### SUPPLIED DATA
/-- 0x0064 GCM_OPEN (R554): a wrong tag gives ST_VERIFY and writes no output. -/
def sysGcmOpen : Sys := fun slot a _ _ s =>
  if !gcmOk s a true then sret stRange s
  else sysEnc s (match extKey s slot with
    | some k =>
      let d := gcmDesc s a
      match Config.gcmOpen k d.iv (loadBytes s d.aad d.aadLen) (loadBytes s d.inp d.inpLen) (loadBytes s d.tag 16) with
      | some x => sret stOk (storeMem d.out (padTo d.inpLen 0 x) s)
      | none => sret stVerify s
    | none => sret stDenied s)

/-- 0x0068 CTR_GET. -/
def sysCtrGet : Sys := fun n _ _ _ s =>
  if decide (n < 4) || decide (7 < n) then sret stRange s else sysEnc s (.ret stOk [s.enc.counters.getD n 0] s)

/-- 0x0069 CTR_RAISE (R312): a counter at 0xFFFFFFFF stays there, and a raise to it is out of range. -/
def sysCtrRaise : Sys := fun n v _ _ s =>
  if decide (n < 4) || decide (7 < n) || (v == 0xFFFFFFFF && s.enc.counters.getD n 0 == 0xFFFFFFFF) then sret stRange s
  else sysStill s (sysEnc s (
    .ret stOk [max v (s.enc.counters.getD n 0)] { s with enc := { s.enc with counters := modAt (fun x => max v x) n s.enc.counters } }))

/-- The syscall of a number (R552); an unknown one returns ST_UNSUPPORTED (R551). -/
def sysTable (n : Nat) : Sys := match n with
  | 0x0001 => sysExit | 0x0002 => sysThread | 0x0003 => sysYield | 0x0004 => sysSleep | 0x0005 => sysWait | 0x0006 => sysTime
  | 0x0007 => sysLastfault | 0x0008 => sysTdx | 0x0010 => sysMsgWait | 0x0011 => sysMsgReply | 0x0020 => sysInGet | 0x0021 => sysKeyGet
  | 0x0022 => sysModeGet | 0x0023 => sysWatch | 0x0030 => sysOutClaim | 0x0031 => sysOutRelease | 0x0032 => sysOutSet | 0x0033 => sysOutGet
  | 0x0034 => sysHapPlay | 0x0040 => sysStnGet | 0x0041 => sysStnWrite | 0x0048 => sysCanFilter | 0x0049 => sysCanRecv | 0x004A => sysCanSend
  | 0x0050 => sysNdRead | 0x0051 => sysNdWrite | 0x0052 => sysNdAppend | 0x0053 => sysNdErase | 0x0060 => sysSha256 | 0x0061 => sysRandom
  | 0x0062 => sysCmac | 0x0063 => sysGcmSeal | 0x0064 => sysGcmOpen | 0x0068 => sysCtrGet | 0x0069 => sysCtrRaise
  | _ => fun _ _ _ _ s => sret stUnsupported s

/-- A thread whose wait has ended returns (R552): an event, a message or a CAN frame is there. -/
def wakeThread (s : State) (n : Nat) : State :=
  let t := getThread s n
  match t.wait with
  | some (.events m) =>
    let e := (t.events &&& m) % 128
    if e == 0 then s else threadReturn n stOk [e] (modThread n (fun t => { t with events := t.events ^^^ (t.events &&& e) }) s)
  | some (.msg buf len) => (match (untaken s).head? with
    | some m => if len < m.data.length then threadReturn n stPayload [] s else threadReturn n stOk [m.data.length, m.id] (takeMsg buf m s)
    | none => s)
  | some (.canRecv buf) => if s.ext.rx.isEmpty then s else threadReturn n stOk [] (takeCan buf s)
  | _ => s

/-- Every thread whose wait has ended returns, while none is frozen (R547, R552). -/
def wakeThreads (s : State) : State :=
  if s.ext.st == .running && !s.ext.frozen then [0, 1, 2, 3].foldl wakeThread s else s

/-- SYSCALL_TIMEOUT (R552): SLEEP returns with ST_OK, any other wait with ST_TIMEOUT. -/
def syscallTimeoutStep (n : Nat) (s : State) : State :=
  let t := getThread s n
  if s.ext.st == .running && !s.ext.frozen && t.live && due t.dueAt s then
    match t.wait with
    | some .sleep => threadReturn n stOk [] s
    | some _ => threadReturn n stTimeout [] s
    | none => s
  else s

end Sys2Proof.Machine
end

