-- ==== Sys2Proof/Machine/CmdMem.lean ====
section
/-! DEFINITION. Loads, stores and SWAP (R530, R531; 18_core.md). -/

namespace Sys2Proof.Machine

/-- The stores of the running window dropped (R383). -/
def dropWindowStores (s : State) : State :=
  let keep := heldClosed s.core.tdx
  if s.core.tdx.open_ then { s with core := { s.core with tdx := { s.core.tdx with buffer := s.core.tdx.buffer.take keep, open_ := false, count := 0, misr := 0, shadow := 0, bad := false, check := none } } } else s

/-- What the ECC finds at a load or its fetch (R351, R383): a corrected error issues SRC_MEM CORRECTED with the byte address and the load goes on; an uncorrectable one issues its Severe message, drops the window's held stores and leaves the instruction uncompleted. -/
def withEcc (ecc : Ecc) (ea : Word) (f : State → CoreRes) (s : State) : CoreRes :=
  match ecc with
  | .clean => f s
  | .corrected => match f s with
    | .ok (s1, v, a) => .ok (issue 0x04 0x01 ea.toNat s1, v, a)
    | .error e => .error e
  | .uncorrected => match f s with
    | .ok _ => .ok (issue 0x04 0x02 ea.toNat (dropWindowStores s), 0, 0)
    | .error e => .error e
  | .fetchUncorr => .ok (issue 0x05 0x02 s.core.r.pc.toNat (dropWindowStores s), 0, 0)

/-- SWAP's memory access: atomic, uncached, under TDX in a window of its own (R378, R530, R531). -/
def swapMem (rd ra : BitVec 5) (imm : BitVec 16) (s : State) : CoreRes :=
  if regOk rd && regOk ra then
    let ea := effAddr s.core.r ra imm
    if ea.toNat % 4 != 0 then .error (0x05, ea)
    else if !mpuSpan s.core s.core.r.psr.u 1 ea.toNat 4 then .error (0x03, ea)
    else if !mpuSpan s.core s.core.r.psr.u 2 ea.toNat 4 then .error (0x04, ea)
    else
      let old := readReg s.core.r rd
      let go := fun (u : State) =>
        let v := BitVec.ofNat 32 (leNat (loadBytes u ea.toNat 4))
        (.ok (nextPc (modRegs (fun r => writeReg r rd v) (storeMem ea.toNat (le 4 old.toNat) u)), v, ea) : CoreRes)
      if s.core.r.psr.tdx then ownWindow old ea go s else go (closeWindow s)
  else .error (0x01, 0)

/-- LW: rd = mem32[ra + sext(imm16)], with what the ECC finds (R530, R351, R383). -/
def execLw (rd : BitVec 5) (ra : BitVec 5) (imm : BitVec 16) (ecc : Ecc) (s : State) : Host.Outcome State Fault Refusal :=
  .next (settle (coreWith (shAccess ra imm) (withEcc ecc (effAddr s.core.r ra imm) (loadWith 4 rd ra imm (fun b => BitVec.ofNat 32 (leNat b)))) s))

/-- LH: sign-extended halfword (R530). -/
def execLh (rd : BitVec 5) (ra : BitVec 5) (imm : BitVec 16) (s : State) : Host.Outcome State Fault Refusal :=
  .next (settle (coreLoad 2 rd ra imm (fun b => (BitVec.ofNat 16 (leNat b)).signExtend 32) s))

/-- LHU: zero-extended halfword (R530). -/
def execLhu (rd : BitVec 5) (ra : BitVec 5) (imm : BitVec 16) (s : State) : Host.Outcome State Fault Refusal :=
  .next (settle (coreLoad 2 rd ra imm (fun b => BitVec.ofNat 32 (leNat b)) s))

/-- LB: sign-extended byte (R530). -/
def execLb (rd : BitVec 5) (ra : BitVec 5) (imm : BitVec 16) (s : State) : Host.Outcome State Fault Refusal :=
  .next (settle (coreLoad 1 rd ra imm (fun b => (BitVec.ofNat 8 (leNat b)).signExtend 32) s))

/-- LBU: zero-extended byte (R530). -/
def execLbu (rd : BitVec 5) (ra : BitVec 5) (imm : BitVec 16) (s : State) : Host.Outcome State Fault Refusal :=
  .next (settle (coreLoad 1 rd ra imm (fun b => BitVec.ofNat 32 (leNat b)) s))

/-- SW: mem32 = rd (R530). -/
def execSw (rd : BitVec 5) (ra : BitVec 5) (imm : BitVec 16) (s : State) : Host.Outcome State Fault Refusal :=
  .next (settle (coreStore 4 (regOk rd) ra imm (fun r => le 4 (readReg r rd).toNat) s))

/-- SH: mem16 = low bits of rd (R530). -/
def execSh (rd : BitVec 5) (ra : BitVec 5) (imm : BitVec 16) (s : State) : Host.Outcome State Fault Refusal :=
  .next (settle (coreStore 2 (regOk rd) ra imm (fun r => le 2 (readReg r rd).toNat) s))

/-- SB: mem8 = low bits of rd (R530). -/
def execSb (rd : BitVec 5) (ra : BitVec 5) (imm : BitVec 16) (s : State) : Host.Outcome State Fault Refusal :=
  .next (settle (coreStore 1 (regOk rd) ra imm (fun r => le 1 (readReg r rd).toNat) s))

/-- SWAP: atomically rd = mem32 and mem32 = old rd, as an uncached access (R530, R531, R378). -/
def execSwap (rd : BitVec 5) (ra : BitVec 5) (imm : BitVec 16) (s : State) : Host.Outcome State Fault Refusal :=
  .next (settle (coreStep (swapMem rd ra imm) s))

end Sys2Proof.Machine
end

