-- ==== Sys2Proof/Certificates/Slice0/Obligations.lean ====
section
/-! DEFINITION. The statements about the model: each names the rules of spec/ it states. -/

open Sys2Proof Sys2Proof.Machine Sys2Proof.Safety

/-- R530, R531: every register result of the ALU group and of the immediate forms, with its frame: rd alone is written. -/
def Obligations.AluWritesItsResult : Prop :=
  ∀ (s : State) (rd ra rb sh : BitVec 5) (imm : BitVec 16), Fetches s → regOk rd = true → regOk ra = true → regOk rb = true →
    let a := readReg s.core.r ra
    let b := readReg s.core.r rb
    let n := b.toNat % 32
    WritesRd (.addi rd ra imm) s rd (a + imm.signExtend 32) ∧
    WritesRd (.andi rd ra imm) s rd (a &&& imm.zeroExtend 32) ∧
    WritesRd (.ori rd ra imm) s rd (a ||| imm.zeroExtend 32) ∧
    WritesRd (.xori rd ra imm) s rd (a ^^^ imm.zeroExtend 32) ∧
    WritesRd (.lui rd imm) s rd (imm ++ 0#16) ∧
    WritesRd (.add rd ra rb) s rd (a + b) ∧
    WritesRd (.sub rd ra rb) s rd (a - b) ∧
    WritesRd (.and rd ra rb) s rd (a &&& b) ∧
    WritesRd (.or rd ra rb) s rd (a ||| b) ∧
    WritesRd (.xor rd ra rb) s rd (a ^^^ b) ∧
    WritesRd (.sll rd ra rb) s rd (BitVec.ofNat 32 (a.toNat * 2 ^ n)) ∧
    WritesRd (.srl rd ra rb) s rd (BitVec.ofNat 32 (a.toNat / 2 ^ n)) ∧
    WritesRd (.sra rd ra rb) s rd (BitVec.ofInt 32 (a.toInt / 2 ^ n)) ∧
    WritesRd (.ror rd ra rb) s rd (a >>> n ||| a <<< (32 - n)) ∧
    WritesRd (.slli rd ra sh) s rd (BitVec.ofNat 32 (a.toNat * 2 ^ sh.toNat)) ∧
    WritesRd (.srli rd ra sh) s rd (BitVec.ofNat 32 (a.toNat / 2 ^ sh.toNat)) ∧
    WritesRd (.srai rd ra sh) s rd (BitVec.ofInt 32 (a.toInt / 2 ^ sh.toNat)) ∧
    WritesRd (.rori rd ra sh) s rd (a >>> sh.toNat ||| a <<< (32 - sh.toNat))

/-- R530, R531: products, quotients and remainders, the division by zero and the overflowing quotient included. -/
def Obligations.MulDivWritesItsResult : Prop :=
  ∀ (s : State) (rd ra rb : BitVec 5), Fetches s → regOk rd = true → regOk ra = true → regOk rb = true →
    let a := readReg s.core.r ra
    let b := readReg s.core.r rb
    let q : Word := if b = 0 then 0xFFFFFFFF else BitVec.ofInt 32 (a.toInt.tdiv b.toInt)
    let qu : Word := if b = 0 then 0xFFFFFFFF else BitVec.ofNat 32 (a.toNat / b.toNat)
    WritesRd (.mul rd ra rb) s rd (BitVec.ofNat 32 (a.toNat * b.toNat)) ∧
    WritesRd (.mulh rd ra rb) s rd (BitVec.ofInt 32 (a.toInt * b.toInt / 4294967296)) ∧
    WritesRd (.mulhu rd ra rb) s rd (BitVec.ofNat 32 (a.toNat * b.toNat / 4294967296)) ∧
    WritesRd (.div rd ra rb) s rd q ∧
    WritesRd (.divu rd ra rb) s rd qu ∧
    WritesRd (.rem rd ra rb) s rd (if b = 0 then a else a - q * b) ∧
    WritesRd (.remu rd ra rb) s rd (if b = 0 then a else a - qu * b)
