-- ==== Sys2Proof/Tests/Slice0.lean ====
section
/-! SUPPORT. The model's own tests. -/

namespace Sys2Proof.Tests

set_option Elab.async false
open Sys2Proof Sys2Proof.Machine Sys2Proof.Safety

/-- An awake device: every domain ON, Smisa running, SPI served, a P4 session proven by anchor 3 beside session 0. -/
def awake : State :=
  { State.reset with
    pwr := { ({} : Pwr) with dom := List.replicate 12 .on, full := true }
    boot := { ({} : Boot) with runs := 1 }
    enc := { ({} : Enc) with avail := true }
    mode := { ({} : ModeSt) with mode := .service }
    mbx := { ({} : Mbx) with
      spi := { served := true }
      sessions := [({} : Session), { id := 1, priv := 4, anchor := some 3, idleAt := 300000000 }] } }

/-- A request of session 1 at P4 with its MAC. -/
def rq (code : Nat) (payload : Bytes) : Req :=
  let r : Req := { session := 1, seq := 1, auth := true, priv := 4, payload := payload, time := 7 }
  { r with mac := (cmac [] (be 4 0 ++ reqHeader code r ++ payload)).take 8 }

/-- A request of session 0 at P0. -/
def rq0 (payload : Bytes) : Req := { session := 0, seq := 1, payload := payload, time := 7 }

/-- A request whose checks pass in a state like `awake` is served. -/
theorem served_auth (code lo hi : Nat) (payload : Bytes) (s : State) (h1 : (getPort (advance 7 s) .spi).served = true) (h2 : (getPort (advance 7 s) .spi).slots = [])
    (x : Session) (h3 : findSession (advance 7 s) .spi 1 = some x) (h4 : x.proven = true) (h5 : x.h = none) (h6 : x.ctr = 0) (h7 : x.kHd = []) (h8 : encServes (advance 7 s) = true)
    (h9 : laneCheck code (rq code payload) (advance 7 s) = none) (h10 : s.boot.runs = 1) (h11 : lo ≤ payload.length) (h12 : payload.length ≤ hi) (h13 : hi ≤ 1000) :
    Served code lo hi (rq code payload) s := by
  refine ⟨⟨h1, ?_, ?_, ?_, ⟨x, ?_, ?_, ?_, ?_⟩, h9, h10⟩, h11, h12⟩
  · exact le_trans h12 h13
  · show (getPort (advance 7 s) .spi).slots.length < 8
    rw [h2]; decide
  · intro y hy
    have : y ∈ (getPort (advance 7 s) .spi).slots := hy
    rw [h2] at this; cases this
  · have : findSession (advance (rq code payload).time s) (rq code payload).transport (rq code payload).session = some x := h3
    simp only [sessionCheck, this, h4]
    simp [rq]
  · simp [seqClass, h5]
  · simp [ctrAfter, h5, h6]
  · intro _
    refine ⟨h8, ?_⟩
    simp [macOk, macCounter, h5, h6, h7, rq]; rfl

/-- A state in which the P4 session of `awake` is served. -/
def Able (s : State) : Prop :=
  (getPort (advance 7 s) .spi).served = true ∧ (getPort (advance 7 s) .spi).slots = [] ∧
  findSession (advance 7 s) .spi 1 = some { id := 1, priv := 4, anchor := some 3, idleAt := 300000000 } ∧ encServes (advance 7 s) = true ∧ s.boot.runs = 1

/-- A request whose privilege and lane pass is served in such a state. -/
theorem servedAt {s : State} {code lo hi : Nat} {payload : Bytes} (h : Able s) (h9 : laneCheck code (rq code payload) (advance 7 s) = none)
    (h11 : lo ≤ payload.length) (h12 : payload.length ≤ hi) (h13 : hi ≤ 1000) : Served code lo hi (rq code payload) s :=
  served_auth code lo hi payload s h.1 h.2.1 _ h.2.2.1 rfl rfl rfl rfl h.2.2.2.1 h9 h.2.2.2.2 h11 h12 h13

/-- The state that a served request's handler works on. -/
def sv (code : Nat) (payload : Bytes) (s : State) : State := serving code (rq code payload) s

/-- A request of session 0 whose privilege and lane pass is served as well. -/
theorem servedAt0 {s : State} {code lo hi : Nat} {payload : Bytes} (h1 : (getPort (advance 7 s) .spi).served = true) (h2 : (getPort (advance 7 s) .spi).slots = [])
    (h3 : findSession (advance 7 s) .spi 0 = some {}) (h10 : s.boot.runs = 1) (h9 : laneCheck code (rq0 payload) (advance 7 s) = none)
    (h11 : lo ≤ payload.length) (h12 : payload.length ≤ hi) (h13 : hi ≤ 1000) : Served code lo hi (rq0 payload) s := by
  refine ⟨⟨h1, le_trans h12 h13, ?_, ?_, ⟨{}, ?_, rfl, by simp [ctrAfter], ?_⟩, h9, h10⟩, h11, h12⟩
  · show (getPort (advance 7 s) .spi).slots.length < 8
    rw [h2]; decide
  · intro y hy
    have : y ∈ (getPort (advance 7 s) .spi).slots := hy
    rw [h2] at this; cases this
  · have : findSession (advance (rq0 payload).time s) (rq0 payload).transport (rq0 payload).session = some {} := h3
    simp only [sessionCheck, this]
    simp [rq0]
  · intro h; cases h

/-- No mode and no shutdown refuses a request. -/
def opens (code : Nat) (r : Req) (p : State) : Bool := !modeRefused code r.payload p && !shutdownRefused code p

### WORK INSTRUCTION
Once the line containing "d.inpLen 0 x) s)" has been written out, please stop; every line before it, back to the first line of the records above, should be given exactly.

### SOLUTION TO THIS EXERCISE
/-- 0x0064 GCM_OPEN (R554): a wrong tag gives ST_VERIFY and writes no output. -/
def sysGcmOpen : Sys := fun slot a _ _ s =>
  if !gcmOk s a true then sret stRange s
  else sysEnc s (match extKey s slot with
    | some k =>
      let d := gcmDesc s a
      match Config.gcmOpen k d.iv (loadBytes s d.aad d.aadLen) (loadBytes s d.inp d.inpLen) (loadBytes s d.tag 16) with
      | some x => sret stOk (storeMem d.out (padTo d.inpLen 0 x) s)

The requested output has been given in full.